◆ **WHAT THE EXERCISE ASKS**: Only the lines below from the one containing "theorem State.calm_congr (h" to the one containing "unfold State.commitFlags State.flag" should be repeated, both included and unchanged.

◆ **MATERIAL FOR THE TASK**:
● ● ● ● ●
/-- In a calm module nothing follows a signal. -/
theorem State.settle_of_calm (h : s.calm) : s.settle = s := by
  obtain ⟨hw, hg, hd, hl⟩ := h
  unfold State.settle
  rw [State.settleN_of_nil hw, State.grantFreed_of_none hg, State.settleN_of_nil hw, State.endDeferral_of_none hd,
    State.lowWater_of_idle hl]

/-- Whether a module is calm hangs on its sync objects, the input pipeline and the deferred slice ends. -/
theorem State.calm_congr (h : s.calm) (hs : t.sync = s.sync) (ha : t.adp = s.adp) (hr : s.keepsRegs offs t)
    (ho : R.ADP_IN_STATUS ∉ offs ∧ R.ADP_IN_LOW ∉ offs ∧ ∀ p, p < 8 → R.STG_PTN_STATUS p ∉ offs) : t.calm := by
  obtain ⟨hw, hg, hd, hl⟩ := h
  obtain ⟨hin, hlow, hptn⟩ := ho
  have hgr : ∀ o, t.grantable o = s.grantable o := fun o => by
    unfold State.grantable State.holdRoom State.holdOf State.so
    rw [hs]
  refine ⟨hs ▸ hw, fun e he => (hgr e.1).trans (hg e (hs ▸ he)), fun p hp => ?_, ?_⟩
  · have hlt : R.STG_PTN_STATUS p < 0x400000 := by
      unfold R.STG_PTN_STATUS
      omega
    exact (congrArg (· != 0) (State.get_of_reg (f := R.STG_PTN_STATUS.DEFERRED p) (hr _ hlt (hptn p hp)))).trans (hd p hp)
  · have hst := hr R.ADP_IN_STATUS (by decide) hin
    have hrun : t.inRun = s.inRun := by
      unfold State.inRun State.flag
      rw [State.get_of_reg (f := R.ADP_IN_STATUS.RUNNING) hst, State.get_of_reg (f := R.ADP_IN_STATUS.DONE) hst]
    rw [hrun, ha, State.get_of_reg (f := R.ADP_IN_LOW.LOW_WATER) (hr R.ADP_IN_LOW (by decide) hlow)]
    exact hl

/-! ### The freeze and its end (R379, R381, R382) -/

/-- The flags of a commit under way: FROZEN, CHECKING, PENDING. -/
def State.commitFlags (s : State) : Bool × Bool × Bool :=
  (s.flag R.STG_STATUS.FROZEN, s.flag R.STG_STATUS.CHECKING, s.flag R.STG_STATUS.PENDING)

theorem State.commitFlags_congr (h : t.reg R.STG_STATUS = s.reg R.STG_STATUS) : t.commitFlags = s.commitFlags := by
  unfold State.commitFlags State.flag
  rw [State.get_of_reg (f := R.STG_STATUS.FROZEN) h, State.get_of_reg (f := R.STG_STATUS.CHECKING) h,
    State.get_of_reg (f := R.STG_STATUS.PENDING) h]

/-- The tick of the end of a freeze. -/
def State.thawedAt (s : State) : Option Nat := if s.flag R.STG_STATUS.FROZEN then some s.dtime else s.stage.thawed

theorem State.unfreeze_stage (s : State) : s.unfreeze.stage = { s.stage with commit := none, thawed := s.thawedAt } := rfl

/-- The three flags dropped. -/
def State.thaw (s : State) : State := ((s.drop R.STG_STATUS.FROZEN).drop R.STG_STATUS.CHECKING).drop R.STG_STATUS.PENDING

theorem State.unfreeze_eq (s : State) : s.unfreeze =
    s.thaw.setStage { s.stage with commit := none, thawed := s.thawedAt } := rfl

theorem State.regsWithin.thaw (h : s.regsWithin offs t) (ho : R.STG_STATUS ∈ offs) : s.regsWithin offs t.thaw :=
  ((h.drop (f := R.STG_STATUS.FROZEN) ho).drop (f := R.STG_STATUS.CHECKING) ho).drop (f := R.STG_STATUS.PENDING) ho

theorem State.thaw_flags (hw : sparseWf regDefault s.regs = true) : s.thaw.commitFlags = (false, false, false) := by
  have h1 : sparseWf regDefault (s.drop R.STG_STATUS.FROZEN).regs = true := State.put_wf hw _ _
  have h2 : sparseWf regDefault ((s.drop R.STG_STATUS.FROZEN).drop R.STG_STATUS.CHECKING).regs = true := State.put_wf h1 _ _
  have hf : s.thaw.flag R.STG_STATUS.FROZEN = false :=
    (State.flag_put_apart h2 (Fld.ok_of rfl) (Fld.apart_of rfl) _).trans ((State.flag_put_apart h1 (Fld.ok_of rfl) (Fld.apart_of rfl) _).trans
      (congrArg (· != 0) (State.get_drop hw (Fld.ok_of rfl))))
  have hc : s.thaw.flag R.STG_STATUS.CHECKING = false :=
    (State.flag_put_apart h2 (Fld.ok_of rfl) (Fld.apart_of rfl) _).trans (congrArg (· != 0) (State.get_drop h1 (Fld.ok_of rfl)))
  have hp : s.thaw.flag R.STG_STATUS.PENDING = false := congrArg (· != 0) (State.get_drop h2 (Fld.ok_of rfl))
  unfold State.commitFlags
  rw [hf, hc, hp]

theorem State.unfreeze_regsWithin (hw : sparseWf regDefault s.regs = true) : s.regsWithin [R.STG_STATUS] s.unfreeze :=
  (State.regsWithin_refl hw).thaw (.head _)

theorem State.unfreeze_flags (hw : sparseWf regDefault s.regs = true) : s.unfreeze.commitFlags = (false, false, false) := State.thaw_flags hw

theorem State.unfreeze_changesOnly (s : State) : s.changesOnly [.regs, .stage] s.unfreeze := by
  intro c hc
  simp only [List.mem_cons, List.not_mem_nil, or_false, not_or] at hc
  obtain ⟨hr, hs⟩ := hc
  have := closedRegs_of_ne (s := s) hr
  have := closedStage_of_ne (s := s) hs
  exact State.unfreeze_holds (G := fun t => c.same s t) Holds.same_refl

theorem State.emptyStage_changesOnly (s : State) : s.changesOnly [.regs, .staged, .stage] s.emptyStage := by
  intro c hc
  simp only [List.mem_cons, List.not_mem_nil, or_false, not_or] at hc
  obtain ⟨hr, hg, hs⟩ := hc
  have := closedRegs_of_ne (s := s) hr
  have := closedStaged_of_ne (s := s) hg
  have := closedStage_of_ne (s := s) hs
  exact State.emptyStage_holds (G := fun t => c.same s t) Holds.same_refl

theorem State.emptyStage_regsWithin (hw : sparseWf regDefault s.regs = true) : s.regsWithin [R.STG_STATUS, R.ADP_PUB_STATUS] s.emptyStage :=
  State.regsWithin.drop (t := { s.unfreeze with staged := [], stage := _ }) (f := R.ADP_PUB_STATUS.STAGED)
    ((State.regsWithin_refl hw).thaw (.head _)) (.tail _ (.head _))

theorem State.emptyStage_stage (s : State) : s.emptyStage.staged = [] ∧ s.emptyStage.stage = { thawed := s.thawedAt } := ⟨rfl, rfl⟩

theorem State.emptyStage_flags (hw : sparseWf regDefault s.regs = true) : s.emptyStage.commitFlags = (false, false, false) := by
  have hr := State.unfreeze_regsWithin hw
  have hd : s.unfreeze.regsWithin [R.ADP_PUB_STATUS] s.emptyStage :=
    State.regsWithin.drop (t := { s.unfreeze with staged := [], stage := { thawed := s.thawedAt } })
      (State.regsWithin_refl hr.1) (f := R.ADP_PUB_STATUS.STAGED) (.head _)
  exact (State.commitFlags_congr (hd.2 _ (by decide) (by decide))).trans (State.unfreeze_flags hw)

/-! ### The ends of a commit (R382) -/

theorem State.commitEnds_none {c : PendingCommit} (h : c.ring = none) (st : Status) (r : Nat) : s.commitEnds c st r = s := by
  unfold State.commitEnds
  rw [h]

theorem State.commitEnds_some {c : PendingCommit} {r i : Nat} {d : Started} (h : c.ring = some (r, i))
    (hd : s.client.started.find? (fun x => x.ring == r && x.index == i) = some d) (st : Status) (x : Nat) :
    s.commitEnds c st x = s.complete d st x := by
  unfold State.commitEnds
  rw [h]
  dsimp only
  rw [hd]

/-- The state of a refused commit, but for its completion. -/
def State.refusal (s : State) (code : Nat) : State := (s.unfreeze.put R.STG_LAST.RULE code).bump R.STG_CNT_REFUSED.N

theorem State.refuseCommit_eq (c : PendingCommit) (code : Nat) : s.refuseCommit c code = (s.refusal code).commitEnds c .checkFailed code := rfl

theorem State.refusal_changesOnly (s : State) (code : Nat) : s.changesOnly [.regs, .stage] (s.refusal code) := by
  intro c hc
  simp only [List.mem_cons, List.not_mem_nil, or_false, not_or] at hc
  obtain ⟨hr, hs⟩ := hc
  have := closedRegs_of_ne (s := s) hr
  have := closedStage_of_ne (s := s) hs
  exact State.bump_holds (G := fun t => c.same s t) (State.put_holds (State.unfreeze_holds Holds.same_refl))

/-- A refused commit shows the code of its rule and is counted. -/
theorem State.refusal_rules (hw : sparseWf regDefault s.regs = true) (code : Nat) :
    s.keepsRegs [R.STG_STATUS, R.STG_LAST, R.STG_CNT_REFUSED] (s.refusal code) ∧ (s.refusal code).commitFlags = (false, false, false) ∧
    (s.refusal code).stage = { s.stage with commit := none, thawed := s.thawedAt } ∧ (s.refusal code).get R.STG_LAST.RULE = u16 code ∧
    s.counts R.STG_CNT_REFUSED.N 1 (s.refusal code) := by
  have hu := State.unfreeze_regsWithin hw
  have hp : sparseWf regDefault (s.unfreeze.put R.STG_LAST.RULE code).regs = true := State.put_wf hu.1 _ _
  have hin : s.unfreeze.regsWithin [R.STG_LAST, R.STG_CNT_REFUSED] (s.refusal code) :=
    ((State.regsWithin_refl hu.1).put (f := R.STG_LAST.RULE) (.head _) _).bump (f := R.STG_CNT_REFUSED.N) (.tail _ (.head _))
  refine ⟨fun o ho hn => ?_, (State.commitFlags_congr (hin.2 _ (by decide) (by decide))).trans (State.unfreeze_flags hw), rfl, ?_, ?_⟩
  · simp only [List.mem_cons, List.not_mem_nil, or_false, not_or] at hn
    rw [hin.2 o ho (by simpa using hn.2), hu.2 o ho (by simpa using hn.1)]
  · exact (State.get_put_apart hp (Fld.ok_of rfl) (.inl (by decide)) _).trans (State.get_put_same hu.1 (Fld.ok_of rfl) _)
  · have hc := State.counts_bump hp (f := R.STG_CNT_REFUSED.N) (Fld.ok_of rfl)
    have he : (s.unfreeze.put R.STG_LAST.RULE code).get R.STG_CNT_REFUSED.N = s.get R.STG_CNT_REFUSED.N :=
      (State.get_put_apart hu.1 (Fld.ok_of rfl) (.inl (by decide)) _).trans (hu.get (by decide) (by decide))
    unfold State.counts at *
    rwa [he] at hc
● ● ● ● ●
◆ **OUTPUT OF THE EXERCISE**:
theorem State.calm_congr (h : s.calm) (hs : t.sync = s.sync) (ha : t.adp = s.adp) (hr : s.keepsRegs offs t)
    (ho : R.ADP_IN_STATUS ∉ offs ∧ R.ADP_IN_LOW ∉ offs ∧ ∀ p, p < 8 → R.STG_PTN_STATUS p ∉ offs) : t.calm := by
  obtain ⟨hw, hg, hd, hl⟩ := h
  obtain ⟨hin, hlow, hptn⟩ := ho
  have hgr : ∀ o, t.grantable o = s.grantable o := fun o => by
    unfold State.grantable State.holdRoom State.holdOf State.so
    rw [hs]
  refine ⟨hs ▸ hw, fun e he => (hgr e.1).trans (hg e (hs ▸ he)), fun p hp => ?_, ?_⟩
  · have hlt : R.STG_PTN_STATUS p < 0x400000 := by
      unfold R.STG_PTN_STATUS
      omega
    exact (congrArg (· != 0) (State.get_of_reg (f := R.STG_PTN_STATUS.DEFERRED p) (hr _ hlt (hptn p hp)))).trans (hd p hp)
  · have hst := hr R.ADP_IN_STATUS (by decide) hin
    have hrun : t.inRun = s.inRun := by
      unfold State.inRun State.flag
      rw [State.get_of_reg (f := R.ADP_IN_STATUS.RUNNING) hst, State.get_of_reg (f := R.ADP_IN_STATUS.DONE) hst]
    rw [hrun, ha, State.get_of_reg (f := R.ADP_IN_LOW.LOW_WATER) (hr R.ADP_IN_LOW (by decide) hlow)]
    exact hl

/-! ### The freeze and its end (R379, R381, R382) -/

/-- The flags of a commit under way: FROZEN, CHECKING, PENDING. -/
def State.commitFlags (s : State) : Bool × Bool × Bool :=
  (s.flag R.STG_STATUS.FROZEN, s.flag R.STG_STATUS.CHECKING, s.flag R.STG_STATUS.PENDING)

theorem State.commitFlags_congr (h : t.reg R.STG_STATUS = s.reg R.STG_STATUS) : t.commitFlags = s.commitFlags := by
  unfold State.commitFlags State.flag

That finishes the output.